Exact repetition of every record is required.

Stored items
§

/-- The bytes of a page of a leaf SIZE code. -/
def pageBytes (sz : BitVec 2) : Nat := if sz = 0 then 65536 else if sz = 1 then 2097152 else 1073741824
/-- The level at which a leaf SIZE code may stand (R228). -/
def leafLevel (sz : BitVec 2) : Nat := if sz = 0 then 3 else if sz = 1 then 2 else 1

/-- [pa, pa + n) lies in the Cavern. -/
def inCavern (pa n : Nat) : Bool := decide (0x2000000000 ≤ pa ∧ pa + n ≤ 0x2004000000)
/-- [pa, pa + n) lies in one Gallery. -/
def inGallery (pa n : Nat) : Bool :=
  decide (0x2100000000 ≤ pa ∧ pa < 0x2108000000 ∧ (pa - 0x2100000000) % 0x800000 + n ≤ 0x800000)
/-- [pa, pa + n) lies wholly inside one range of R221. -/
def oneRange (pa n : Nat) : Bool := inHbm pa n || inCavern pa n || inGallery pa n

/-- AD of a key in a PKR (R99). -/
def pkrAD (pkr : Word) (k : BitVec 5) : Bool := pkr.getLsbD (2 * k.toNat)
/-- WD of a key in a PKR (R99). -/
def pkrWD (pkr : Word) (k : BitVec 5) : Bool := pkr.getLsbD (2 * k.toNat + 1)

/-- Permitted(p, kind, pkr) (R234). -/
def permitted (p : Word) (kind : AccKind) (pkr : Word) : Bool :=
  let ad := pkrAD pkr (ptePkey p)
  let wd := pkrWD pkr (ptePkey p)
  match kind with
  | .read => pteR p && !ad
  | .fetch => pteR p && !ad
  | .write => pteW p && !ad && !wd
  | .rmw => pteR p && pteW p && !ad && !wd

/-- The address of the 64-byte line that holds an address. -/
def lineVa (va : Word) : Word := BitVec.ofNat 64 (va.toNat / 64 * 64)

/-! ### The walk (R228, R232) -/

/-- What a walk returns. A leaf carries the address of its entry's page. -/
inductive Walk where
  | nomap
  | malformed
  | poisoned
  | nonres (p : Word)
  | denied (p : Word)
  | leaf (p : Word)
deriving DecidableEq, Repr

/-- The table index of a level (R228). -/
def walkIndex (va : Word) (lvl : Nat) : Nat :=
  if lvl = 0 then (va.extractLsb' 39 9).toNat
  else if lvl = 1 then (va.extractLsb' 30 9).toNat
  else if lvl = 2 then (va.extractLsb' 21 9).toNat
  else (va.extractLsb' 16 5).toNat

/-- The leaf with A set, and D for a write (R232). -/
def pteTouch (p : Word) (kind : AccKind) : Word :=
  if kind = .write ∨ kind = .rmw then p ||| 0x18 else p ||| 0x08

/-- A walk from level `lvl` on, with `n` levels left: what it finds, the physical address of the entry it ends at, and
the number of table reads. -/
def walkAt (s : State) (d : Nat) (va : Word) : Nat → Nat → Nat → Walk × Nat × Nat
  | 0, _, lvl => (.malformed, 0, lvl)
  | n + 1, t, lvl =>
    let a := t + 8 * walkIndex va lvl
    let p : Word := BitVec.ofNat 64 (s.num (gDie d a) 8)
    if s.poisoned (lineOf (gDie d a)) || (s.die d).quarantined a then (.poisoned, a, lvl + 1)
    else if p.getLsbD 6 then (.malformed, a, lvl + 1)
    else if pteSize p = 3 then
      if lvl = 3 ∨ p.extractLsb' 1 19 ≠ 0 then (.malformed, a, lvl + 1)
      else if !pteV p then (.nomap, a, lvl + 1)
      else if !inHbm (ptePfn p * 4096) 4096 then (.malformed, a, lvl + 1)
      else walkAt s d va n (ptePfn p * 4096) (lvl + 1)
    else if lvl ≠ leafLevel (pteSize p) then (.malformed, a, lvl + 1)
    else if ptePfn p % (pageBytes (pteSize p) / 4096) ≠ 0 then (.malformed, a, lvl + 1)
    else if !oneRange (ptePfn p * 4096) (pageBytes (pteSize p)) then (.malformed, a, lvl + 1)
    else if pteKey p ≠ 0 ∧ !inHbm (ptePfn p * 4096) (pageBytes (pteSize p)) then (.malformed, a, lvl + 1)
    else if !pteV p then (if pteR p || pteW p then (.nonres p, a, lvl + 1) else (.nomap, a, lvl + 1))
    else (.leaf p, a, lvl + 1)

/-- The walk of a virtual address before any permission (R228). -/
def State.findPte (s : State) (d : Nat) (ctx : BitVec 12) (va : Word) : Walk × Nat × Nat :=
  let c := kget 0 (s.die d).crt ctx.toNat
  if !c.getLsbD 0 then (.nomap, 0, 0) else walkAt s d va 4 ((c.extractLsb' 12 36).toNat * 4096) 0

§

Response for this exercise
/-- The bytes of a page of a leaf SIZE code. -/
def pageBytes (sz : BitVec 2) : Nat := if sz = 0 then 65536 else if sz = 1 then 2097152 else 1073741824
/-- The level at which a leaf SIZE code may stand (R228). -/
def leafLevel (sz : BitVec 2) : Nat := if sz = 0 then 3 else if sz = 1 then 2 else 1

/-- [pa, pa + n) lies in the Cavern. -/
def inCavern (pa n : Nat) : Bool := decide (0x2000000000 ≤ pa ∧ pa + n ≤ 0x2004000000)
/-- [pa, pa + n) lies in one Gallery. -/
def inGallery (pa n : Nat) : Bool :=
  decide (0x2100000000 ≤ pa ∧ pa < 0x2108000000 ∧ (pa - 0x2100000000) % 0x800000 + n ≤ 0x800000)
/-- [pa, pa + n) lies wholly inside one range of R221. -/
def oneRange (pa n : Nat) : Bool := inHbm pa n || inCavern pa n || inGallery pa n

/-- AD of a key in a PKR (R99). -/
def pkrAD (pkr : Word) (k : BitVec 5) : Bool := pkr.getLsbD (2 * k.toNat)
/-- WD of a key in a PKR (R99). -/
def pkrWD (pkr : Word) (k : BitVec 5) : Bool := pkr.getLsbD (2 * k.toNat + 1)

/-- Permitted(p, kind, pkr) (R234). -/
def permitted (p : Word) (kind : AccKind) (pkr : Word) : Bool :=
  let ad := pkrAD pkr (ptePkey p)
  let wd := pkrWD pkr (ptePkey p)
  match kind with
  | .read => pteR p && !ad
  | .fetch => pteR p && !ad
  | .write => pteW p && !ad && !wd
  | .rmw => pteR p && pteW p && !ad && !wd

/-- The address of the 64-byte line that holds an address. -/
def lineVa (va : Word) : Word := BitVec.ofNat 64 (va.toNat / 64 * 64)

/-! ### The walk (R228, R232) -/

/-- What a walk returns. A leaf carries the address of its entry's page. -/
inductive Walk where
  | nomap
  | malformed
  | poisoned
  | nonres (p : Word)
  | denied (p : Word)
  | leaf (p : Word)
deriving DecidableEq, Repr

/-- The table index of a level (R228). -/
def walkIndex (va : Word) (lvl : Nat) : Nat :=
  if lvl = 0 then (va.extractLsb' 39 9).toNat
  else if lvl = 1 then (va.extractLsb' 30 9).toNat
  else if lvl = 2 then (va.extractLsb' 21 9).toNat
  else (va.extractLsb' 16 5).toNat

/-- The leaf with A set, and D for a write (R232). -/
def pteTouch (p : Word) (kind : AccKind) : Word :=
  if kind = .write ∨ kind = .rmw then p ||| 0x18 else p ||| 0x08

/-- A walk from level `lvl` on, with `n` levels left: what it finds, the physical address of the entry it ends at, and
the number of table reads. -/
def walkAt (s : State) (d : Nat) (va : Word) : Nat → Nat → Nat → Walk × Nat × Nat
  | 0, _, lvl => (.malformed, 0, lvl)
  | n + 1, t, lvl =>
    let a := t + 8 * walkIndex va lvl
    let p : Word := BitVec.ofNat 64 (s.num (gDie d a) 8)
    if s.poisoned (lineOf (gDie d a)) || (s.die d).quarantined a then (.poisoned, a, lvl + 1)
    else if p.getLsbD 6 then (.malformed, a, lvl + 1)
    else if pteSize p = 3 then
      if lvl = 3 ∨ p.extractLsb' 1 19 ≠ 0 then (.malformed, a, lvl + 1)
      else if !pteV p then (.nomap, a, lvl + 1)
      else if !inHbm (ptePfn p * 4096) 4096 then (.malformed, a, lvl + 1)
      else walkAt s d va n (ptePfn p * 4096) (lvl + 1)
    else if lvl ≠ leafLevel (pteSize p) then (.malformed, a, lvl + 1)
    else if ptePfn p % (pageBytes (pteSize p) / 4096) ≠ 0 then (.malformed, a, lvl + 1)
    else if !oneRange (ptePfn p * 4096) (pageBytes (pteSize p)) then (.malformed, a, lvl + 1)
    else if pteKey p ≠ 0 ∧ !inHbm (ptePfn p * 4096) (pageBytes (pteSize p)) then (.malformed, a, lvl + 1)
    else if !pteV p then (if pteR p || pteW p then (.nonres p, a, lvl + 1) else (.nomap, a, lvl + 1))
    else (.leaf p, a, lvl + 1)

/-- The walk of a virtual address before any permission (R228). -/
def State.findPte (s : State) (d : Nat) (ctx : BitVec 12) (va : Word) : Walk × Nat × Nat :=
  let c := kget 0 (s.die d).crt ctx.toNat
  if !c.getLsbD 0 then (.nomap, 0, 0) else walkAt s d va 4 ((c.extractLsb' 12 36).toNat * 4096) 0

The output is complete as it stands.